▶ [Work request]:
From the entries below, transcribe exactly the lines between the line holding "hk] at h; cases h" and the line holding "have := b'.isLt", inclusive; skip all other lines.
---------- Input for this task ----------
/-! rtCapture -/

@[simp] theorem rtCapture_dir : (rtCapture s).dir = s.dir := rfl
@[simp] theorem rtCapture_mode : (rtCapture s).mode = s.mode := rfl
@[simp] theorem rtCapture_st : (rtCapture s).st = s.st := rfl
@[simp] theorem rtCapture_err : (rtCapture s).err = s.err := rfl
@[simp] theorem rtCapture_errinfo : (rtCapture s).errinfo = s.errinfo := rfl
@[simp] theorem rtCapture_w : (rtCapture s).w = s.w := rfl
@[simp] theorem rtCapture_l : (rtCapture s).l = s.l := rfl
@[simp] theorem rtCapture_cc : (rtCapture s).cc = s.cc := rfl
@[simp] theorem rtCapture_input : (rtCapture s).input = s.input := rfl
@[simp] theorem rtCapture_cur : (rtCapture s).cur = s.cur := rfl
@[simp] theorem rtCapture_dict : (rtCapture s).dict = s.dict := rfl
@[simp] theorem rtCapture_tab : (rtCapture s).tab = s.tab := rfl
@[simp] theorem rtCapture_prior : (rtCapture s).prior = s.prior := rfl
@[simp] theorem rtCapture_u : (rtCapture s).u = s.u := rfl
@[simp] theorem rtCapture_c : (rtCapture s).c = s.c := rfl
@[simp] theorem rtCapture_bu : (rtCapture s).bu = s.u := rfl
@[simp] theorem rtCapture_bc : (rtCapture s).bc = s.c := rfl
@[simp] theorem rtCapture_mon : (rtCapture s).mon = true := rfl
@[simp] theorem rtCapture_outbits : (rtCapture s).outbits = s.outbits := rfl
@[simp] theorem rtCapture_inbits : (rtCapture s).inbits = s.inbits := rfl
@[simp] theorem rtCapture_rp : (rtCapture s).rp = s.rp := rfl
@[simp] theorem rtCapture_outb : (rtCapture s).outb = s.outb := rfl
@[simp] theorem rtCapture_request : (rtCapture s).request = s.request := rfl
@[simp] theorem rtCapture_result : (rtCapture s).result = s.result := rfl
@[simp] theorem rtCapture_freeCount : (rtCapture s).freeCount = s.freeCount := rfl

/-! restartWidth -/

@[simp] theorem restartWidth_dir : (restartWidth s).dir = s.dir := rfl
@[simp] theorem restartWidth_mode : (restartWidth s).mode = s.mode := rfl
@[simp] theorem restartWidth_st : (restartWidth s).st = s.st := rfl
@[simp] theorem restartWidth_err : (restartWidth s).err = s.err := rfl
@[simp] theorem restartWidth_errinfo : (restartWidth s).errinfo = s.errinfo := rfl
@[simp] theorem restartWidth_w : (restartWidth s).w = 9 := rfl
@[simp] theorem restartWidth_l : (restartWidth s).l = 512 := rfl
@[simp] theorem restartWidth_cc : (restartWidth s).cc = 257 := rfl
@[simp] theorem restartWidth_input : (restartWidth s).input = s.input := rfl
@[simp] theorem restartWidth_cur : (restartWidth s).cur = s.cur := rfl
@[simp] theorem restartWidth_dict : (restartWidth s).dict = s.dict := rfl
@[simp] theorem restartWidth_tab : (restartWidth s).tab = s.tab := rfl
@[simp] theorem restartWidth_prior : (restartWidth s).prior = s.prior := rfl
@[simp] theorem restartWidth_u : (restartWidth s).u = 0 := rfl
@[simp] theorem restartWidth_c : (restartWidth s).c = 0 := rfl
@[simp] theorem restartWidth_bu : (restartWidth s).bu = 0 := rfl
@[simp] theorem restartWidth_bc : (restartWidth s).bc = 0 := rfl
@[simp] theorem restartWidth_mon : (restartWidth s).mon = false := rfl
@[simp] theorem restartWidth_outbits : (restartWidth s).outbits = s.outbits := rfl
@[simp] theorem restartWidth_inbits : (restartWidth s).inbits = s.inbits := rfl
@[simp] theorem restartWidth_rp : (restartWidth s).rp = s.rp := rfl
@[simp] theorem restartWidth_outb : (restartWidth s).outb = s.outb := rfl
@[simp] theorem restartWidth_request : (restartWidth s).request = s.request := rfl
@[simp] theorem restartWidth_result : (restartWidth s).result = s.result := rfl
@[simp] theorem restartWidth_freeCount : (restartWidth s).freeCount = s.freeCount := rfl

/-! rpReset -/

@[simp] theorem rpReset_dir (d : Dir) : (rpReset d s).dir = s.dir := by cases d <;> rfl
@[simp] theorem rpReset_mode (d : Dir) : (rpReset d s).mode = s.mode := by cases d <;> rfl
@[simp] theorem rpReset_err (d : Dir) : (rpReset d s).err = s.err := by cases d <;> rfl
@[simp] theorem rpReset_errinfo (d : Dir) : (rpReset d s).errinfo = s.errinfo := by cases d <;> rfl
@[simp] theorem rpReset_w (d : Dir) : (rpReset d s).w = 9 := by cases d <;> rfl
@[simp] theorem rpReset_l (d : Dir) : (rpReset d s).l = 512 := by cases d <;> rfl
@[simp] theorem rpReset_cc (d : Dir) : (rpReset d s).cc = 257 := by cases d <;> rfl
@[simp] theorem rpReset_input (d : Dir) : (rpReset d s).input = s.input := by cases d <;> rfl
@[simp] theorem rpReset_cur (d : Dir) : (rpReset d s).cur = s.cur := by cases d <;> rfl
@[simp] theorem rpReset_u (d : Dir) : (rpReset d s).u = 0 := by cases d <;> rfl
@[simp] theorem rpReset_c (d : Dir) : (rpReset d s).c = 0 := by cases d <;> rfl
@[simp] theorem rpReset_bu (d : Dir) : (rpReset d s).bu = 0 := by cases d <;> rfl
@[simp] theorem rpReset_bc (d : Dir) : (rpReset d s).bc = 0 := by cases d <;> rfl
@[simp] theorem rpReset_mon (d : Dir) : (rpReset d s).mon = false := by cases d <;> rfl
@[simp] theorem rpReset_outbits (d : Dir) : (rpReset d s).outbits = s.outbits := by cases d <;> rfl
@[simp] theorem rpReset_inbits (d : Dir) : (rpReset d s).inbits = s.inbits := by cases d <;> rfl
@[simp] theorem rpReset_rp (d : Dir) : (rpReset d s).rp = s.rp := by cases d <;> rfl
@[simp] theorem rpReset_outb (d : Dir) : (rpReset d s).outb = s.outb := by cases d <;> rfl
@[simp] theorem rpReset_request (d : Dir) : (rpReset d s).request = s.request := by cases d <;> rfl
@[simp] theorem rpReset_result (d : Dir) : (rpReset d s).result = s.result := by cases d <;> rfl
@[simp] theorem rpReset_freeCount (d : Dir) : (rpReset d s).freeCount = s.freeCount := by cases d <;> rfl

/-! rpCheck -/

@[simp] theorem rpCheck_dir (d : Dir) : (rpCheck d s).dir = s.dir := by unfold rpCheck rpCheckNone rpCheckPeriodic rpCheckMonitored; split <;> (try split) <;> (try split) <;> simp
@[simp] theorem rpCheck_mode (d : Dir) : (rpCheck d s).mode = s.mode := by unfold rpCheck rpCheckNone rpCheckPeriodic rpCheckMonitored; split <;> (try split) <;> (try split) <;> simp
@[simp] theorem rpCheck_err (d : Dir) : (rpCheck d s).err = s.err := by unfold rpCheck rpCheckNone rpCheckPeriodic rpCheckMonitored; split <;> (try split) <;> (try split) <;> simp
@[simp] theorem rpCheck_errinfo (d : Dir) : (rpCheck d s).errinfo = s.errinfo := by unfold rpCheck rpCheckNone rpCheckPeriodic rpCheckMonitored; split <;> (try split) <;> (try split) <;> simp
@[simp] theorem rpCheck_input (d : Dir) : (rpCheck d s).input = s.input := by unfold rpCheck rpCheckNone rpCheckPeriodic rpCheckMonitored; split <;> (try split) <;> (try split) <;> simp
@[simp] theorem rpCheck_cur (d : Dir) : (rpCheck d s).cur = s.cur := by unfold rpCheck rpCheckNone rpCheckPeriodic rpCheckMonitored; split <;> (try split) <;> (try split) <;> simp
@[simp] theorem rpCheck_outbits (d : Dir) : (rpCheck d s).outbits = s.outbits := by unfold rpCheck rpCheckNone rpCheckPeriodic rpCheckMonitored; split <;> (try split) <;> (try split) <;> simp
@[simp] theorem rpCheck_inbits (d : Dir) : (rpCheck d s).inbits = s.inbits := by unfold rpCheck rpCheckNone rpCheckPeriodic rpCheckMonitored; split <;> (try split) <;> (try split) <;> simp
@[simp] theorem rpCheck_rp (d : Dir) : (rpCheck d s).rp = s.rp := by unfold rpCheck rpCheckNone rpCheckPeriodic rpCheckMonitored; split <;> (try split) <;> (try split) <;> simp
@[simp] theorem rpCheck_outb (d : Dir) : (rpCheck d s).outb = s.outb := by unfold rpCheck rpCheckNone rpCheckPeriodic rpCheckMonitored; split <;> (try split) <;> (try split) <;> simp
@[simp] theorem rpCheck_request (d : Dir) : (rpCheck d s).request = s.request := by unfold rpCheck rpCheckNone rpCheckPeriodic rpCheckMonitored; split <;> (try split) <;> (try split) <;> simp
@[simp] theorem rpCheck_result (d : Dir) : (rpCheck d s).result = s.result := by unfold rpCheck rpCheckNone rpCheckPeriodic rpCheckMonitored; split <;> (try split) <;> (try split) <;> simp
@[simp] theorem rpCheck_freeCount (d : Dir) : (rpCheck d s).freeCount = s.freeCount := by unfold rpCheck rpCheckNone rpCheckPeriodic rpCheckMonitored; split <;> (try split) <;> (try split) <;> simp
----------
---------- Input for this task ----------
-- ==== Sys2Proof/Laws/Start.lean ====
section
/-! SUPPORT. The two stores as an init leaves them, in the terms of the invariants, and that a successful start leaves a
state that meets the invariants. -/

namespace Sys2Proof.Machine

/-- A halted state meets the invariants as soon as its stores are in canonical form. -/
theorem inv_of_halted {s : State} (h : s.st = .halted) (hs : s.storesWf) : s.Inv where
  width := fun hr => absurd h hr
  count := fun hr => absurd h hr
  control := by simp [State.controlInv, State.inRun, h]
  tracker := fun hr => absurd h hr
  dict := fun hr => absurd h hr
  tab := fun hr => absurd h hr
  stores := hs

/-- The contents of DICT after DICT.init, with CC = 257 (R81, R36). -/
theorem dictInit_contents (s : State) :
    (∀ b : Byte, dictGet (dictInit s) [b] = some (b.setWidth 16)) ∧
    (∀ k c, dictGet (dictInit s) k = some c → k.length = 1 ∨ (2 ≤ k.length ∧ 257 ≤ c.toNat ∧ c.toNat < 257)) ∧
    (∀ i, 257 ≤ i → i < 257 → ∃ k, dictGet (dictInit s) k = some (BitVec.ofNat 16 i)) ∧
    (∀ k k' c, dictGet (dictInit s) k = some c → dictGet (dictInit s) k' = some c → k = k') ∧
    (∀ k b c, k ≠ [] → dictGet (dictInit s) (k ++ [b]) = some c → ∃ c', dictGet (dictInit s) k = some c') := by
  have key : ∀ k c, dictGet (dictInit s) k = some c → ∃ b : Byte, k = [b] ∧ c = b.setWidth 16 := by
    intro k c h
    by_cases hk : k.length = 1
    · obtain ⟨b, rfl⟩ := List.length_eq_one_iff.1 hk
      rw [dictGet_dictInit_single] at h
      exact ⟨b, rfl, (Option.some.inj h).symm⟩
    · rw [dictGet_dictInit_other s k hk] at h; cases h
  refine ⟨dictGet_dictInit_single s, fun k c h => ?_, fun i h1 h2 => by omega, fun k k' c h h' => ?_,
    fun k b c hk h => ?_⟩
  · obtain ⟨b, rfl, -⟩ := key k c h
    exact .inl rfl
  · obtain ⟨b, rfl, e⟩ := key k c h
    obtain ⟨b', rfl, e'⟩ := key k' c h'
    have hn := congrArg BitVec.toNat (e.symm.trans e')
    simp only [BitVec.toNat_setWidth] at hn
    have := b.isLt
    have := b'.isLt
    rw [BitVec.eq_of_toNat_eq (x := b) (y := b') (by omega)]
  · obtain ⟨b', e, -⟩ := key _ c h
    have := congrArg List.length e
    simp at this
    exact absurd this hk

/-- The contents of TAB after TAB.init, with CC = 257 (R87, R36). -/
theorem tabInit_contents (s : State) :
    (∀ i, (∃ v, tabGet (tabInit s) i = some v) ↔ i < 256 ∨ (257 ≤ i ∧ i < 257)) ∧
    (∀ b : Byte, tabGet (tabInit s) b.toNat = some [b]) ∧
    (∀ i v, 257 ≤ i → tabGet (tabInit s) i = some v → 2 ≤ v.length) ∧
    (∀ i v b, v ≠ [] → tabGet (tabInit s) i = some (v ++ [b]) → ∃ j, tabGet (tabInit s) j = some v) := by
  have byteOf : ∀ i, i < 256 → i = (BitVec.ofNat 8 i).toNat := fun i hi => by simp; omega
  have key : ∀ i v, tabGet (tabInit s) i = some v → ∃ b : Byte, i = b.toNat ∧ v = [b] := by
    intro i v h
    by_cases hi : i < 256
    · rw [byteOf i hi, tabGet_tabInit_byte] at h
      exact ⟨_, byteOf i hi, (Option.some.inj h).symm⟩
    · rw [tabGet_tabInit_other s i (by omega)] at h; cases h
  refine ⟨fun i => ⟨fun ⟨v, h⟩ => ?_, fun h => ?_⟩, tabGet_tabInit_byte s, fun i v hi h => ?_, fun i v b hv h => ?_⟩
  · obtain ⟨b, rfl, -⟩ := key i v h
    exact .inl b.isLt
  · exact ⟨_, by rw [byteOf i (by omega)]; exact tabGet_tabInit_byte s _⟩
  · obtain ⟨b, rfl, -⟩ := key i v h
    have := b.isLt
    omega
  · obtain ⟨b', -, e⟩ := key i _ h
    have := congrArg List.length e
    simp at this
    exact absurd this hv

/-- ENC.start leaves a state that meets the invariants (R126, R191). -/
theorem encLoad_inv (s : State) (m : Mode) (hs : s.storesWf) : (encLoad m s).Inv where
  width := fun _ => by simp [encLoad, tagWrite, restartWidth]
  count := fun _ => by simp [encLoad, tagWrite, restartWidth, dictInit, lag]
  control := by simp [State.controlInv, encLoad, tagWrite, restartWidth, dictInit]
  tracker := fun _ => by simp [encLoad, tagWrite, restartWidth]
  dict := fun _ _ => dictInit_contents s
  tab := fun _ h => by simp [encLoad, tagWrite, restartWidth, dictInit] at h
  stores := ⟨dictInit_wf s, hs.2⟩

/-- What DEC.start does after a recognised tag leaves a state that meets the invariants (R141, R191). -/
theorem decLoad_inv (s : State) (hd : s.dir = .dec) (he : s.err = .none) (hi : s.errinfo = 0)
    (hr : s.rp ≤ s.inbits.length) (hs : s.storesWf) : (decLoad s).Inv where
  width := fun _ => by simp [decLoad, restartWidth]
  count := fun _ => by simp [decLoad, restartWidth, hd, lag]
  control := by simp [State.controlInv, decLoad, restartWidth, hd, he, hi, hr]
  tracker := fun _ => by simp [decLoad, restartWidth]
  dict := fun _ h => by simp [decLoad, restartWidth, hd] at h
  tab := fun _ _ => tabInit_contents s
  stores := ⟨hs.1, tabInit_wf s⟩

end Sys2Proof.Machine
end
----------
---------- Input for this task ----------
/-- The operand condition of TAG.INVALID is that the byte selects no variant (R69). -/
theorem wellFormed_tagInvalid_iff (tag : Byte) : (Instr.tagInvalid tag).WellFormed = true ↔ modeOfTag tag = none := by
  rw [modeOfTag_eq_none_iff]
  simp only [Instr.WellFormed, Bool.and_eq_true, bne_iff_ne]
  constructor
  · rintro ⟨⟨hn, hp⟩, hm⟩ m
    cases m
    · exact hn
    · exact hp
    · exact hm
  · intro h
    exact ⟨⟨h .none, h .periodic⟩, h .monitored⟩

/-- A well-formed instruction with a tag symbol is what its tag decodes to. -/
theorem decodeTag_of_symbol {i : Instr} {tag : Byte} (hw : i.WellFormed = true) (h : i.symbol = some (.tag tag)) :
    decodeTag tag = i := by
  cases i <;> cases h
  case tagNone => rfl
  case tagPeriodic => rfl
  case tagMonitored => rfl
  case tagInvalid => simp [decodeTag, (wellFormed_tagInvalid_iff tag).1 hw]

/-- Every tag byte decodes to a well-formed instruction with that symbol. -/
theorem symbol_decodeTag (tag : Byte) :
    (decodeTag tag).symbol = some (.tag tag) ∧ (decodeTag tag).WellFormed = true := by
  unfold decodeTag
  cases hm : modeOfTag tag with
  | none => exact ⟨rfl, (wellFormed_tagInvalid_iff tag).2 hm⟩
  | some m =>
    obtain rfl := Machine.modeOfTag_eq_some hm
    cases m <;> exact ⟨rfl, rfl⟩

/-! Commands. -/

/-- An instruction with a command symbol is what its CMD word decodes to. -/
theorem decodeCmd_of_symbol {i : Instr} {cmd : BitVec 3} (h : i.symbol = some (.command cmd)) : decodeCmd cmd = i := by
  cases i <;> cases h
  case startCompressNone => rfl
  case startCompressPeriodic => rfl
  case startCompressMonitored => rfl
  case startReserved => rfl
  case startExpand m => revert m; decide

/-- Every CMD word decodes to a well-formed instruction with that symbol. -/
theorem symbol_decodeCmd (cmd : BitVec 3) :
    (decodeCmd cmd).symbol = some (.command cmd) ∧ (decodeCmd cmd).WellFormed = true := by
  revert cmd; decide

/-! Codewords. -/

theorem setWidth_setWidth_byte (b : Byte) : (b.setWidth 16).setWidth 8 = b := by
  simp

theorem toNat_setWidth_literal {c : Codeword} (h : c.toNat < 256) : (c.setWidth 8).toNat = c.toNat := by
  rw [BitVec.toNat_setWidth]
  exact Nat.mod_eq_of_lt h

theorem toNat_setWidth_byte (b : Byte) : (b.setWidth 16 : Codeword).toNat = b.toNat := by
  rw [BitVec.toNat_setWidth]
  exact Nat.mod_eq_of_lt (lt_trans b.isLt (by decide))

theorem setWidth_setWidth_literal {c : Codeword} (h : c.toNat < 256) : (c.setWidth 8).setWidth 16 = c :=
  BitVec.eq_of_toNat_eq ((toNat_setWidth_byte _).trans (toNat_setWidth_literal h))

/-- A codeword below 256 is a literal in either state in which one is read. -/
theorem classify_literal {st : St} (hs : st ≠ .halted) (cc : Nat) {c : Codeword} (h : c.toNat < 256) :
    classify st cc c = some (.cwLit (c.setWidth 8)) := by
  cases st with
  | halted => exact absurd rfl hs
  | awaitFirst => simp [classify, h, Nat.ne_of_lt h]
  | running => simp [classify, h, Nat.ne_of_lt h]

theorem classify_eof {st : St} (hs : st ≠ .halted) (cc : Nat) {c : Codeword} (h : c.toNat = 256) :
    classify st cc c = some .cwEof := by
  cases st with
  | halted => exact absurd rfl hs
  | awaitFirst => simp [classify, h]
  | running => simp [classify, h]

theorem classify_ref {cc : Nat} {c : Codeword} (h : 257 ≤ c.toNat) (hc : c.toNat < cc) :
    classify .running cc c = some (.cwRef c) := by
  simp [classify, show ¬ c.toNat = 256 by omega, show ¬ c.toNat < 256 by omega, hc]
----------
▶ [Result of this exercise]:
    · rw [dictGet_dictInit_other s k hk] at h; cases h
  refine ⟨dictGet_dictInit_single s, fun k c h => ?_, fun i h1 h2 => by omega, fun k k' c h h' => ?_,
    fun k b c hk h => ?_⟩
  · obtain ⟨b, rfl, -⟩ := key k c h
    exact .inl rfl
  · obtain ⟨b, rfl, e⟩ := key k c h
    obtain ⟨b', rfl, e'⟩ := key k' c h'
    have hn := congrArg BitVec.toNat (e.symm.trans e')
    simp only [BitVec.toNat_setWidth] at hn
    have := b.isLt
    have := b'.isLt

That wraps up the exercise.